5. ¡Salve, César! repasa en sus diferentes escenas casi todas las instancias de producción de una película (de Hollywood). El tono es siempre cómico y afectuoso. Están los estudios con sus patios, escaleras y pasillos. Está lo que sucede en las oficinas (en vivo o por teléfono), que influye en el tratamiento de los temas y la elección del reparto. Está lo que sucede en los diferentes sets de filmación (delante y detrás de cámara), que permite ver la interacción entre actores, directores y asistentes. Está la sala de montaje (otro gran momento, con Frances McDormand como editora friki). Y está el cine en el que se proyecta el resultado de todo el esfuerzo anterior (en este caso, un western). Curiosamente, no se ve a nadie trabajando en un guión, que es lo único que se veía en Barton Fink.

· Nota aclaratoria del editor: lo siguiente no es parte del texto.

/-- When the pop is allowed, exec answers a next state with ip the byte at SP+1 plus 256 times the byte at SP+2, SP two
higher, flags, every other register byte and all of memory unchanged; when it is not allowed it ends in StackFault; the
encoding is C3. (R189.) -/
def Obligations.RetEffect : Prop :=
  ∀ s : State,
    (popAllowed s →
      ∃ t, exec .ret s = .next t ∧
        t.ip.toNat = (s.readByte (s.sp + 1)).toNat + 256 * (s.readByte (s.sp + 2)).toNat ∧ t.sp = s.sp + 2 ∧
        t.flags = s.flags ∧ Frame s t spBytes []) ∧
    (¬ popAllowed s → EndsStackFault s (exec .ret s)) ∧
    encode .ret = [0xC3]

/-- When the push is allowed, CALL and then RET complete, ip is then the address after the CALL, and every register byte and
flag is as before the CALL. (R188, R189, R168.) -/
def Obligations.CallThenRetReturns : Prop :=
  ∀ (rel : Word) (s : State), pushAllowed s →
    ∃ t u, exec (.callRel16 rel) s = .next t ∧ exec .ret t = .next u ∧ u.ip = s.ip ∧ u.flags = s.flags ∧
      ∀ o, u.regByte o = s.regByte o

/-- For nop, stc and hlt in every state: exec answers the same state; the state with CF true and ZF, SF and everything else
the same; the state with status Halted and everything else the same. ip is already past the opcode byte. The encodings
are 90, F9 and F4. A running step that finds 90, F9 or F4 at ip has that effect with ip one further. (R200, R201, R202.) -/
def Obligations.NopStcHltEffect : Prop :=
  ∀ s : State,
    exec .nop s = .next s ∧ exec .stc s = .next { s with flags := ⟨true, s.flags.zf, s.flags.sf⟩ } ∧
    exec .hlt s = .next { s with status := .halted } ∧
    encode .nop = [0x90] ∧ encode .stc = [0xF9] ∧ encode .hlt = [0xF4] ∧
    (s.status = .running →
      (s.readByte s.ip = 0x90 → step s = .next { s with ip := s.ip + 1 }) ∧
      (s.readByte s.ip = 0xF9 → step s = .next { s with ip := s.ip + 1, flags := ⟨true, s.flags.zf, s.flags.sf⟩ }) ∧
      (s.readByte s.ip = 0xF4 → step s = .next { s with ip := s.ip + 1, status := .halted }))

/-- For every image: after Load each address below the image's length reads the image's byte there and every other address
reads as before, also for an image longer than 65536 bytes; registers, flags, ip and status are unchanged; after reset
the bytes outside the image are 0x00; and with an empty image the first step aborts with BadAddressingMode(0x00).
(R241.) -/
def Obligations.LoadPlacesTheImage : Prop :=
  (∀ (s : State) (image : List Byte) (a : Word),
    (s.load image).readByte a = (if h : a.toNat < image.length then image[a.toNat] else s.readByte a) ∧
    (s.load image).rb = s.rb ∧ (s.load image).flags = s.flags ∧ (s.load image).ip = s.ip ∧
    (s.load image).status = s.status) ∧
  (∀ (p : Config.Params) (g : Config.ResetGpr) (image : List Byte) (a : Word), image.length ≤ a.toNat →
    ((State.resetWith p g).load image).readByte a = 0x00) ∧
  (∀ (p : Config.Params) (g : Config.ResetGpr),
    ∃ t, step ((State.resetWith p g).load []) = .next t ∧ t.status = .aborted (.badAddressingMode 0x00))

/-- After Halted and Unsupported(b) the output is 25 lines of 80 characters, the character of row and column being a space
where the byte at 0x8000 + 80 row + col is zero and P_DISPLAY_CHAR of the byte otherwise; after Aborted and StackFault
there is none. P_DISPLAY_CHAR is any function. (R245.) -/
def Obligations.CompletionOutputIsTheWindow : Prop :=
  ∀ (displayChar : Byte → Char) (s : State),
    ((s.status = .halted ∨ ∃ b, s.status = .unsupported b) →
      ∃ lines, s.completionOutput displayChar = some lines ∧ lines.length = 25 ∧
        ∀ row col : Nat, row < 25 → col < 80 → ∃ l, lines[row]? = some l ∧ l.length = 80 ∧
          l[col]? = some (if s.readByte (BitVec.ofNat 16 (0x8000 + 80 * row + col)) = 0 then ' '
            else displayChar (s.readByte (BitVec.ofNat 16 (0x8000 + 80 * row + col))))) ∧
    ((s.status = .stackFault ∨ ∃ info, s.status = .aborted info) → s.completionOutput displayChar = none)

/-- Counting is by Step calls made while the status is Running: none from a terminal status, one for a step that ends the
run, one more than the rest of the run for a step that leaves it Running. The spec's example B8 05 00 F4 counts 2 and F1
counts 1, for every P_RESET_GPR. (R243.) -/
def Obligations.StepCountEndsWithTheTerminalStep : Prop :=
  (∀ (fuel : Nat) (s : State), s.status ≠ .running → runCounted fuel s = (s, 0)) ∧
  (∀ (fuel : Nat) (s t : State), s.status = .running → step s = .next t →
    runCounted (fuel + 1) s = ((runCounted fuel t).1, (runCounted fuel t).2 + 1)) ∧
  (∀ (p : Config.Params) (g : Config.ResetGpr) (fuel : Nat),
    (runCounted (fuel + 2) ((State.resetWith p g).load [0xB8, 0x05, 0x00, 0xF4])).2 = 2 ∧
    (runCounted (fuel + 2) ((State.resetWith p g).load [0xB8, 0x05, 0x00, 0xF4])).1.status = .halted ∧
    (runCounted (fuel + 1) ((State.resetWith p g).load [0xF1])).2 = 1)

end
end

6. El grado de estupidez de los personajes de Fargo es posiblemente el más alto de toda la filmografía de los Coen. Una señal de su pobre inteligencia es la cara que tienen cuando miran televisión (un partido de hockey, un programa de cocina, una telenovela: no importa qué). Otra es el comportamiento fronterizo de casi todos los secundarios, que hace pensar en las pocas luces del pueblo entero, cuyo nombre (Brainerd) incluye la palabra cerebro. Lo peor de Fargo es ese modo de situarse por sobre los personajes que muestran los Coen, que los tratan casi como si pertenecieran a otra especie. (Debería escribir alguna vez la palabra entomólogos, pero mejor no). El “Oh, ya” que repiten con cara de boludos los pone ante nosotros como criaturas al borde de la afasia. Es lo que se dice siempre: los Coen son dos demiurgos chotos que se divierten forreando a sus personajes. Pero su filmografía no responde punto por punto a este lugar común. De hecho, Fargo está cerca de ser una excepción. Y encima unos años después los Coen filmaron una película que corrige buena parte de su mezquindad.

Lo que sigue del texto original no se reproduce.